• **Exercise**: In exact form, please repeat the records from their opening line down to the line with "let p := d.chS u c R.POS_POS_POS", including that line.

(Data begins)

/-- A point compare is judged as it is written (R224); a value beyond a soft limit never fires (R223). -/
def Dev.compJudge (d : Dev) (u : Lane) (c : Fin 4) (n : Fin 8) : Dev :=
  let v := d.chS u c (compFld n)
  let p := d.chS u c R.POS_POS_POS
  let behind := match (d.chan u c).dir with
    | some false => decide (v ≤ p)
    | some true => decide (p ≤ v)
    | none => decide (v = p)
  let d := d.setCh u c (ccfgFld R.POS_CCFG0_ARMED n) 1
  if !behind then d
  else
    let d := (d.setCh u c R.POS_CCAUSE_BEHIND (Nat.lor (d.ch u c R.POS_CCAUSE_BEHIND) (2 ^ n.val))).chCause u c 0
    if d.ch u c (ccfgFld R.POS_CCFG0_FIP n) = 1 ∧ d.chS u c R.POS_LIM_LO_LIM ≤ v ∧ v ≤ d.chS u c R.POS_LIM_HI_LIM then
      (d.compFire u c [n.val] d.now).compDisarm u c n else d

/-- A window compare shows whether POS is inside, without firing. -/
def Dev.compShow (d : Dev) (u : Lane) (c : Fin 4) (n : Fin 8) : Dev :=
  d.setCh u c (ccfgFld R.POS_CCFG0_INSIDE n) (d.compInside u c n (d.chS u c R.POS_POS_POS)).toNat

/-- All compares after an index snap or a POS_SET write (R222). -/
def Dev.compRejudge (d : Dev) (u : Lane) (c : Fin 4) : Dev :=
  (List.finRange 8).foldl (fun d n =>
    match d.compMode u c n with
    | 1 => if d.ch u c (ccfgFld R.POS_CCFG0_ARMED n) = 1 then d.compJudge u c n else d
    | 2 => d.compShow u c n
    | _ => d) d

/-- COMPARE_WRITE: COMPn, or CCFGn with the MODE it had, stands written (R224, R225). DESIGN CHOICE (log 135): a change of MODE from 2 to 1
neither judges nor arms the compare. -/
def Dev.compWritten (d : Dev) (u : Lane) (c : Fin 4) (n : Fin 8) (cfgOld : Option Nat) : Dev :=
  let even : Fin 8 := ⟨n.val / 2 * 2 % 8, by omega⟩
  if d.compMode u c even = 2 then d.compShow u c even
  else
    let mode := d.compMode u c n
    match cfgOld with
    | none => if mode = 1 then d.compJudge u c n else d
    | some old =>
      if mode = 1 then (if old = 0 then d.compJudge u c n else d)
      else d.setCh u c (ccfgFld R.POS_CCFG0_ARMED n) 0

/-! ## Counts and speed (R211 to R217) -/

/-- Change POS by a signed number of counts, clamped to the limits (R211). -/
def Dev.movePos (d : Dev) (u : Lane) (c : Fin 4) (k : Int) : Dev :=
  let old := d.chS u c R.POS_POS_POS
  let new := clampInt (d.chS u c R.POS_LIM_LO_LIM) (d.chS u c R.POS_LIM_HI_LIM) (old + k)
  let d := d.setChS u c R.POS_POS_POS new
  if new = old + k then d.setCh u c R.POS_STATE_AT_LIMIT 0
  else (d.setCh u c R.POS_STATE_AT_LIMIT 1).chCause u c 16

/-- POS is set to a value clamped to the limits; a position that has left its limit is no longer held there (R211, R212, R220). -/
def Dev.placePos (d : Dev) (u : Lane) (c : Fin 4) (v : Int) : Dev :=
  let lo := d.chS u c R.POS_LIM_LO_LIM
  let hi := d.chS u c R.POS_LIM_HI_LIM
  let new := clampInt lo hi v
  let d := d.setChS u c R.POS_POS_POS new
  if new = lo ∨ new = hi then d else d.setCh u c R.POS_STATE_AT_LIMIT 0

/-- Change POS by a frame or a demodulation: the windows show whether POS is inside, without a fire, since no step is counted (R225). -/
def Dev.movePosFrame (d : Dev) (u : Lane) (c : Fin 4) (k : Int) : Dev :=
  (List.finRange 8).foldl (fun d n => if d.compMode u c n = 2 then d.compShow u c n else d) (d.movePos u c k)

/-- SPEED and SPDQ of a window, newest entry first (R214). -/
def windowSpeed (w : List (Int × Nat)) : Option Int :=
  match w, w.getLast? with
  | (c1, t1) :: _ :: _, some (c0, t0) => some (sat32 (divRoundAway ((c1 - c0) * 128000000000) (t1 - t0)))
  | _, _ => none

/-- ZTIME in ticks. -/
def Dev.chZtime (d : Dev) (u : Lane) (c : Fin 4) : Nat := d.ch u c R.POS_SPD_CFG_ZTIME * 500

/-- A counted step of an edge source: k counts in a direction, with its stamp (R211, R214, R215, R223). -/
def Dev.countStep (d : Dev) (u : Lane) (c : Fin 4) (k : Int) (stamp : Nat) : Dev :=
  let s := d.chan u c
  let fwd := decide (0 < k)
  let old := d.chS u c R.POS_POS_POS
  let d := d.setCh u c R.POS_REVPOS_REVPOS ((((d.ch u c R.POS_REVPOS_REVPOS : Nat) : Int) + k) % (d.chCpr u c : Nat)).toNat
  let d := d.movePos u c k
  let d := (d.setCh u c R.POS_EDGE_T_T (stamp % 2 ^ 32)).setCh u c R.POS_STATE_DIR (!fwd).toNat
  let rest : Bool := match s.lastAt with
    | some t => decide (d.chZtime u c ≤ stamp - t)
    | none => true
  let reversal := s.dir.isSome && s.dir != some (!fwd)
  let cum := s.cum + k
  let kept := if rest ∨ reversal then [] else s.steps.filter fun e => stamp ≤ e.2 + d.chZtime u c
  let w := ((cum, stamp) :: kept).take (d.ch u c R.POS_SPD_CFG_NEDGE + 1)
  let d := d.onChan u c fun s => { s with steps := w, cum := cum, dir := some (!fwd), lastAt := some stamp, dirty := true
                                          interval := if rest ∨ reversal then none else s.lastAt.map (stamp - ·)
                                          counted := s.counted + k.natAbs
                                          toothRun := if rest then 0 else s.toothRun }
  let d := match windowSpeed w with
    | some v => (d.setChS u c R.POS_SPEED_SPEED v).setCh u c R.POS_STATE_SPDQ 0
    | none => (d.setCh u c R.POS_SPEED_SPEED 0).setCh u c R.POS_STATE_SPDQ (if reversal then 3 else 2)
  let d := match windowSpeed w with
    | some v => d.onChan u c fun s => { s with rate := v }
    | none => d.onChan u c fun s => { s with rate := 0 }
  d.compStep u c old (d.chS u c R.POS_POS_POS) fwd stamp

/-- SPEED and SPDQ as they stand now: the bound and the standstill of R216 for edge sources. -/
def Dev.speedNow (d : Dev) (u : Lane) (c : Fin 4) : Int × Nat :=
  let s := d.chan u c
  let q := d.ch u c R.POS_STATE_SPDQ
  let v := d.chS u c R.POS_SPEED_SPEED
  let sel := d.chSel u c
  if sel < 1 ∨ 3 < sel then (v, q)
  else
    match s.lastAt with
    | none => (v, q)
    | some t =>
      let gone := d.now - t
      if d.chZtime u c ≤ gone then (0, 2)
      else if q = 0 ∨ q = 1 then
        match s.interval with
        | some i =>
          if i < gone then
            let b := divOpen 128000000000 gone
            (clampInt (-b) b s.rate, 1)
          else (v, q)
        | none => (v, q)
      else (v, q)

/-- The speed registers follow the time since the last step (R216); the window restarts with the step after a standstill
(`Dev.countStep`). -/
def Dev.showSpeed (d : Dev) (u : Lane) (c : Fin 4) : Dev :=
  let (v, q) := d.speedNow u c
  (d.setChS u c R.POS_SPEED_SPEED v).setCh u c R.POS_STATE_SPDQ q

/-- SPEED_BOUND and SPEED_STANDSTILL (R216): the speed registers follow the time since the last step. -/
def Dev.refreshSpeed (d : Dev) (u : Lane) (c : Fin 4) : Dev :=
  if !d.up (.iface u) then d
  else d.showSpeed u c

(Data ends)

• **Reply to the task**:
/-- A point compare is judged as it is written (R224); a value beyond a soft limit never fires (R223). -/
def Dev.compJudge (d : Dev) (u : Lane) (c : Fin 4) (n : Fin 8) : Dev :=
  let v := d.chS u c (compFld n)
  let p := d.chS u c R.POS_POS_POS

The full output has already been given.